_WHAT YOU HAVE TO DO_:
Within the entries below, find the portion that opens with the line containing "else if isInteger m e &&" and closes with the line containing "if m = 0 then (fp32.signed true". Retype that portion exactly and only.

_ENTRIES SUPPLIED_:
-- ==== Sys2Proof/Machine/Transc.lean ====
section
/-! DEFINITION. The reciprocals and transcendental functions (R149 to R151). The bits that the part delivers are open within the
bound: `Config` supplies a candidate, which is taken when a rational enclosure of the exact result shows that it meets the
bound, and the correctly rounded result is taken otherwise. Exact results and the special operands are fixed. -/

namespace Sys2Proof.Machine

/-- An enclosure of a positive real: it lies between `lo × 2^e` and `hi × 2^e`. -/
structure Enc where
  lo : Int
  hi : Int
  e  : Int
  deriving DecidableEq, Repr

/-- The fraction bits of the fixed-point series. -/
def fxBits : Nat := 160
/-- One in fixed point. -/
def fxOne : Int := 2 ^ fxBits
/-- ln 2 in fixed point: the sum of 1 / (k 2^k), from a term on. -/
def fxLn2From : Nat → Nat → Int
  | 0, _ => 0
  | n + 1, k => fxOne / ((k : Int) * 2 ^ k) + fxLn2From n (k + 1)
/-- ln 2 in fixed point. -/
def fxLn2 : Int := fxLn2From 170 1
/-- arctan (1 / q) in fixed point, by its series: `t` is the next power. -/
def fxAtanInv : Nat → Int → Nat → Int → Int
  | 0, _, _, _ => 0
  | n + 1, q, k, t => t / (2 * (k : Int) + 1) - fxAtanInv n q (k + 1) (t / (q * q))
/-- π in fixed point, by Machin's formula. -/
def fxPi : Int := 4 * (4 * fxAtanInv 40 5 0 (fxOne / 5) - fxAtanInv 14 239 0 (fxOne / 239))
/-- exp x in fixed point for 0 ≤ x < 1: the series from term k, `t` the next term. -/
def fxExp : Nat → Int → Nat → Int → Int
  | 0, _, _, _ => 0
  | n + 1, x, k, t => t + fxExp n x (k + 1) (t * x / fxOne / ((k : Int) + 1))
/-- The odd series of sine (or, from 1, the even one of cosine): term `t`, index k, argument squared. -/
def fxTrig : Nat → Int → Nat → Int → Int
  | 0, _, _, _ => 0
  | n + 1, x2, k, t => t - fxTrig n x2 (k + 2) (t * x2 / fxOne / (((k : Int) + 1) * ((k : Int) + 2)))
/-- atanh z in fixed point, for |z| ≤ 1/3. -/
def fxAtanh : Nat → Int → Nat → Int → Int
  | 0, _, _, _ => 0
  | n + 1, z2, k, t => t / (2 * (k : Int) + 1) + fxAtanh n z2 (k + 1) (t * z2 / fxOne)

/-- A fixed-point value with the slack of its series, times a power of two. -/
def fxEnc (v : Int) (e : Int) : Enc := ⟨v - 2 ^ 16, v + 2 ^ 16, e - fxBits⟩

/-- `m × 2^e` in fixed point, cut below. -/
def fxOf (m : Nat) (e : Int) : Int :=
  if 0 ≤ e + fxBits then (m : Int) * 2 ^ (e + fxBits).toNat else (m : Int) / 2 ^ (-(e + fxBits)).toNat

/-- 2^x for x = ± m × 2^e: the integer part gives the power of two. -/
def encExp2 (neg : Bool) (m : Nat) (e : Int) : Enc :=
  let x := if neg then -fxOf m e else fxOf m e
  let n := x.fdiv fxOne
  let r := x - n * fxOne
  fxEnc (fxExp 60 (r * fxLn2 / fxOne) 0 fxOne) n

/-- log2 (m × 2^e), with its sign. -/
def encLog2 (m : Nat) (e : Int) : Bool × Enc :=
  let l := Nat.log2 m
  let k := e + l
  let t := fxOf m (-(l : Int))
  let z := (t - fxOne) * fxOne / (t + fxOne)
  let v := k * fxOne + 2 * fxAtanh 90 (z * z / fxOne) 0 z * fxOne / fxLn2
  (decide (v < 0), fxEnc v.natAbs 0)

/-- sin(π r) for 0 ≤ r ≤ 1/2 given in fixed point. -/
def fxSinPi (r : Int) : Int :=
  let x := r * fxPi / fxOne
  fxTrig 40 (x * x / fxOne) 1 x

/-- |sin(π x)| and its sign, for x = m × 2^e > 0; below 2^−60, π x bounds it above and π x (1 − 2^−100) below. -/
def encSinPi (m : Nat) (e : Int) : Bool × Enc :=
  if Nat.log2 m + e < -60 then
    let p := (m : Int) * fxPi
    (false, ⟨p - p / 2 ^ 100 - 1, p + 1, e - fxBits⟩)
  else
    let x := fxOf m e
    let r := x % (2 * fxOne)
    let (neg, s) := if r < fxOne then (false, r) else (true, r - fxOne)
    (neg, fxEnc (fxSinPi (if 2 * s ≤ fxOne then s else fxOne - s)) 0)

/-- |cos(π x)| and its sign, for x = m × 2^e ≥ 0: the sine of x + 1/2. -/
def encCosPi (m : Nat) (e : Int) : Bool × Enc :=
  let r := (fxOf m e + fxOne / 2) % (2 * fxOne)
  let (neg, s) := if r < fxOne then (false, r) else (true, r - fxOne)
  (neg, fxEnc (fxSinPi (if 2 * s ≤ fxOne then s else fxOne - s)) 0)

/-- tanh x for x = m × 2^e > 0: below 2^−40, x and x (1 − 2^−80) bound it; above 64 it is within 2^−128 of 1. -/
def encTanh (m : Nat) (e : Int) : Enc :=
  if Nat.log2 m + e < -40 then ⟨(m : Int) * 2 ^ 100 - (m : Int) * 2 ^ 20, (m : Int) * 2 ^ 100, e - 100⟩
  else if 6 ≤ Nat.log2 m + e then ⟨2 ^ 130 - 1, 2 ^ 130, -130⟩
  else
    let u := encExp2 true (2 * m * (fxOne * fxOne / fxLn2).toNat) (e - fxBits)
    let w := (u.lo + u.hi) / 2 * 2 ^ 128 / 2 ^ (128 - (u.e + fxBits)).toNat
    fxEnc ((fxOne - w) * fxOne / (fxOne + w)) 0

/-- 1 ÷ (m × 2^e). -/
def encRcp (m : Nat) (e : Int) : Enc :=
  let q : Int := 2 ^ (200 + Nat.log2 m) / m
  ⟨q, q + 1, -(e + 200 + Nat.log2 m)⟩

/-- 1 ÷ √(m × 2^e). -/
def encRsqrt (m : Nat) (e : Int) : Enc :=
  let (m1, e1) := if e % 2 = 0 then (m, e) else (2 * m, e - 1)
  let q : Int := isqrt 230 (2 ^ 440 / m1) 0
  ⟨q, q + 1, -(e1 / 2) - 220⟩

/-- How far from the exact result a delivered value may lie (R149): a number of ulps, and an absolute bound 2^a if there is
one, the larger counting; `only` tells that the absolute bound stands alone. -/
structure Bound where
  ulps : Nat
  abs_ : Option Int
  only : Bool
  deriving DecidableEq, Repr

/-- Does `c × 2^ec` certainly lie within the bound of everything in the enclosure? -/
def within (b : Bound) (x : Enc) (c : Nat) (ec : Int) : Bool :=
  let top : Int := Nat.log2 x.lo.natAbs + x.e
  let u : Int := max top (-126) - 23
  let e0 := min (min (min x.e ec) u) (b.abs_.getD u)
  let at0 (v : Int) (e : Int) : Int := v * 2 ^ (e - e0).toNat
  let cc := at0 c ec
  let d := max (cc - at0 x.lo x.e) (at0 x.hi x.e - cc)
  let byUlp := decide (d ≤ at0 b.ulps u)
  match b.abs_ with
  | none => byUlp
  | some a => decide (d ≤ at0 1 a) || (!b.only && byUlp)

/-- The result of an inexact case (R149, R150): the candidate where it meets the bound, the correctly rounded value otherwise;
IX always, UF by the exact value. An exact magnitude above the largest finite value gives ∞ with OF and IX. The sign is that of the
exact result, also where an absolute bound would let the other one in (log 73). -/
def deliver (b : Bound) (neg : Bool) (x : Enc) (cand : Word) : Nat × Word :=
  let mid := ((x.lo + x.hi) / 2).natAbs
  let (bits, fl) := roundFin fp32 .rn neg (2 * mid + 1) (x.e - 1)
  let above := decide ((2 ^ 24 - 1 : Int) * 2 ^ (104 - min x.e 0).toNat < x.lo * 2 ^ (x.e - min x.e 0).toNat)
  if above || fl &&& flagOF != 0 then (fp32.signed neg fp32.inf, flagOF ||| flagIX)
  else
    let flags := flagIX ||| (fl &&& flagUF)
    match fp32.decode cand.toNat with
    | .num n m e =>
      if (n == neg) && within b x m e then (cand.toNat, flags) else (bits, flags)
    | _ => (bits, flags)

/-- Is a magnitude `m × 2^e`, not zero, a power of two, and which? -/
def powerOfTwo (m : Nat) (e : Int) : Option Int :=
  if m = 2 ^ Nat.log2 m then some (e + Nat.log2 m) else none

/-- Is `m × 2^e` an integer? -/
def isInteger (m : Nat) (e : Int) : Bool := decide (0 ≤ e) || decide (m % 2 ^ (-e).toNat = 0)

/-- The FP32 bits of 2^k, for a k that has them. -/
def pow2Bits (k : Int) : Nat := (roundFin fp32 .rn false 1 k).1

/-- `rcp` (R149 to R151). -/
def fRcp (a : Word) : Nat × Word :=
  match fp32.decode a.toNat with
  | .nan s => (fp32.nan, if s then flagIV else 0)
  | .inf n => (fp32.signed n 0, 0)
  | .num n m e =>
    if m = 0 then (fp32.signed n fp32.inf, flagDZ)
    else match powerOfTwo m e with
      | some k => if -k ≤ 127 then (fp32.signed n (pow2Bits (-k)), 0) else (fp32.signed n fp32.inf, flagOF ||| flagIX)
      | none => deliver ⟨1, none, false⟩ n (encRcp m e) (Config.rcp a)

/-- `rsqrt` (R149 to R151): exact on the even powers of two. -/
def fRsqrt (a : Word) : Nat × Word :=
  match fp32.decode a.toNat with
  | .nan s => (fp32.nan, if s then flagIV else 0)
  | .inf n => if n then (fp32.nan, flagIV) else (0, 0)
  | .num n m e =>
    if m = 0 then (fp32.signed n fp32.inf, flagDZ)
    else if n then (fp32.nan, flagIV)
    else match powerOfTwo m e with
      | some k => if k % 2 = 0 then (pow2Bits (-(k / 2)), 0)
                  else deliver ⟨2, none, false⟩ false (encRsqrt m e) (Config.rsqrt a)
      | none => deliver ⟨2, none, false⟩ false (encRsqrt m e) (Config.rsqrt a)

/-- `exp2` (R149 to R151). Beyond the ranges of R151 the result is ∞ or +0; the integers from −149 to 127 are exact. -/
def fExp2 (a : Word) : Nat × Word :=
  match fp32.decode a.toNat with
  | .nan s => (fp32.nan, if s then flagIV else 0)
  | .inf n => if n then (0, 0) else (fp32.inf, 0)
  | .num n m e =>
    let mag := Dy.at_ ⟨false, m, e⟩ (min e 0)
    let scale : Int := 2 ^ (-(min e 0)).toNat
    if m = 0 then (pow2Bits 0, 0)
    else if !n && decide (128 * scale ≤ mag) then (fp32.inf, flagOF ||| flagIX)
    else if n && decide (150 * scale < mag) then (0, flagUF ||| flagIX)
    else if isInteger m e && !(n && decide (150 * scale ≤ mag)) then
      (pow2Bits (if n then -(mag / scale) else mag / scale), 0)
    else deliver ⟨2, none, false⟩ false (encExp2 n m e) (Config.exp2 a)

/-- `log2` (R149 to R151): exact on the powers of two. -/
def fLog2 (a : Word) : Nat × Word :=
  match fp32.decode a.toNat with
  | .nan s => (fp32.nan, if s then flagIV else 0)
  | .inf n => if n then (fp32.nan, flagIV) else (fp32.inf, 0)
  | .num n m e =>
    if m = 0 then (fp32.signed true fp32.inf, flagDZ)
    else if n then (fp32.nan, flagIV)
    else match powerOfTwo m e with
      | some k => ((intToF .rn k).1, 0)
      | none =>
        let (neg, x) := encLog2 m e
        let inside := decide (Nat.log2 m + e = 0) || decide (Nat.log2 m + e = -1)
        deliver (if inside then ⟨0, some (-21), true⟩ else ⟨2, none, false⟩) neg x (Config.log2 a)

/-- The bound of `sinpi`, `cospi` and `tanh` (R149). -/
def boundAbs : Bound := ⟨2, some (-24), false⟩

/-- |x| as a word: the operand at which an odd or even function's candidate is taken (R150). -/
def absWord (a : Word) : Word := a &&& 0x7FFFFFFF

/-- `sinpi` (R149 to R151): odd; exact on the integers and half-integers. -/
def fSinPi (a : Word) : Nat × Word :=
  match fp32.decode a.toNat with
  | .nan s => (fp32.nan, if s then flagIV else 0)
  | .inf _ => (fp32.nan, flagIV)
  | .num n m e =>
    if m = 0 then (a.toNat, 0)
    else if isInteger m e then (fp32.signed n 0, 0)
    else if isInteger m (e + 1) then
      let odd := Dy.at_ ⟨false, m, e + 1⟩ 0 / 1
      let k := if e + 1 < 0 then (m / 2 ^ (-(e + 1)).toNat : Nat) else odd.toNat
      (fp32.signed (n != (k % 4 == 3)) (pow2Bits 0), 0)
    else
      let (s, x) := encSinPi m e
      let (b, fl) := deliver boundAbs s x (Config.sinpi (absWord a))
      (if n then fNegate fp32 b else b, fl)

/-- `cospi` (R149 to R151): even; exact on the integers and half-integers. -/
def fCosPi (a : Word) : Nat × Word :=
  match fp32.decode a.toNat with
  | .nan s => (fp32.nan, if s then flagIV else 0)
  | .inf _ => (fp32.nan, flagIV)
  | .num _ m e =>
    if m = 0 then (pow2Bits 0, 0)
    else if isInteger m e then
      let k := if e < 0 then m / 2 ^ (-e).toNat else m * 2 ^ e.toNat
      (fp32.signed (k % 2 == 1) (pow2Bits 0), 0)
    else if isInteger m (e + 1) then (0, 0)
    else
      let (s, x) := encCosPi m e
      deliver boundAbs s x (Config.cospi (absWord a))

/-- `tanh` (R149 to R151): odd. -/
def fTanh (a : Word) : Nat × Word :=
  match fp32.decode a.toNat with
  | .nan s => (fp32.nan, if s then flagIV else 0)
  | .inf n => (fp32.signed n (pow2Bits 0), 0)
  | .num n m e =>
    if m = 0 then (a.toNat, 0)
    else
      let (b, fl) := deliver boundAbs false (encTanh m e) (Config.tanh (absWord a))
      (if n then fNegate fp32 b else b, fl)

end Sys2Proof.Machine
end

_YOUR SOLUTION_:
    else if isInteger m e && !(n && decide (150 * scale ≤ mag)) then
      (pow2Bits (if n then -(mag / scale) else mag / scale), 0)
    else deliver ⟨2, none, false⟩ false (encExp2 n m e) (Config.exp2 a)

/-- `log2` (R149 to R151): exact on the powers of two. -/
def fLog2 (a : Word) : Nat × Word :=
  match fp32.decode a.toNat with
  | .nan s => (fp32.nan, if s then flagIV else 0)
  | .inf n => if n then (fp32.nan, flagIV) else (fp32.inf, 0)
  | .num n m e =>
    if m = 0 then (fp32.signed true fp32.inf, flagDZ)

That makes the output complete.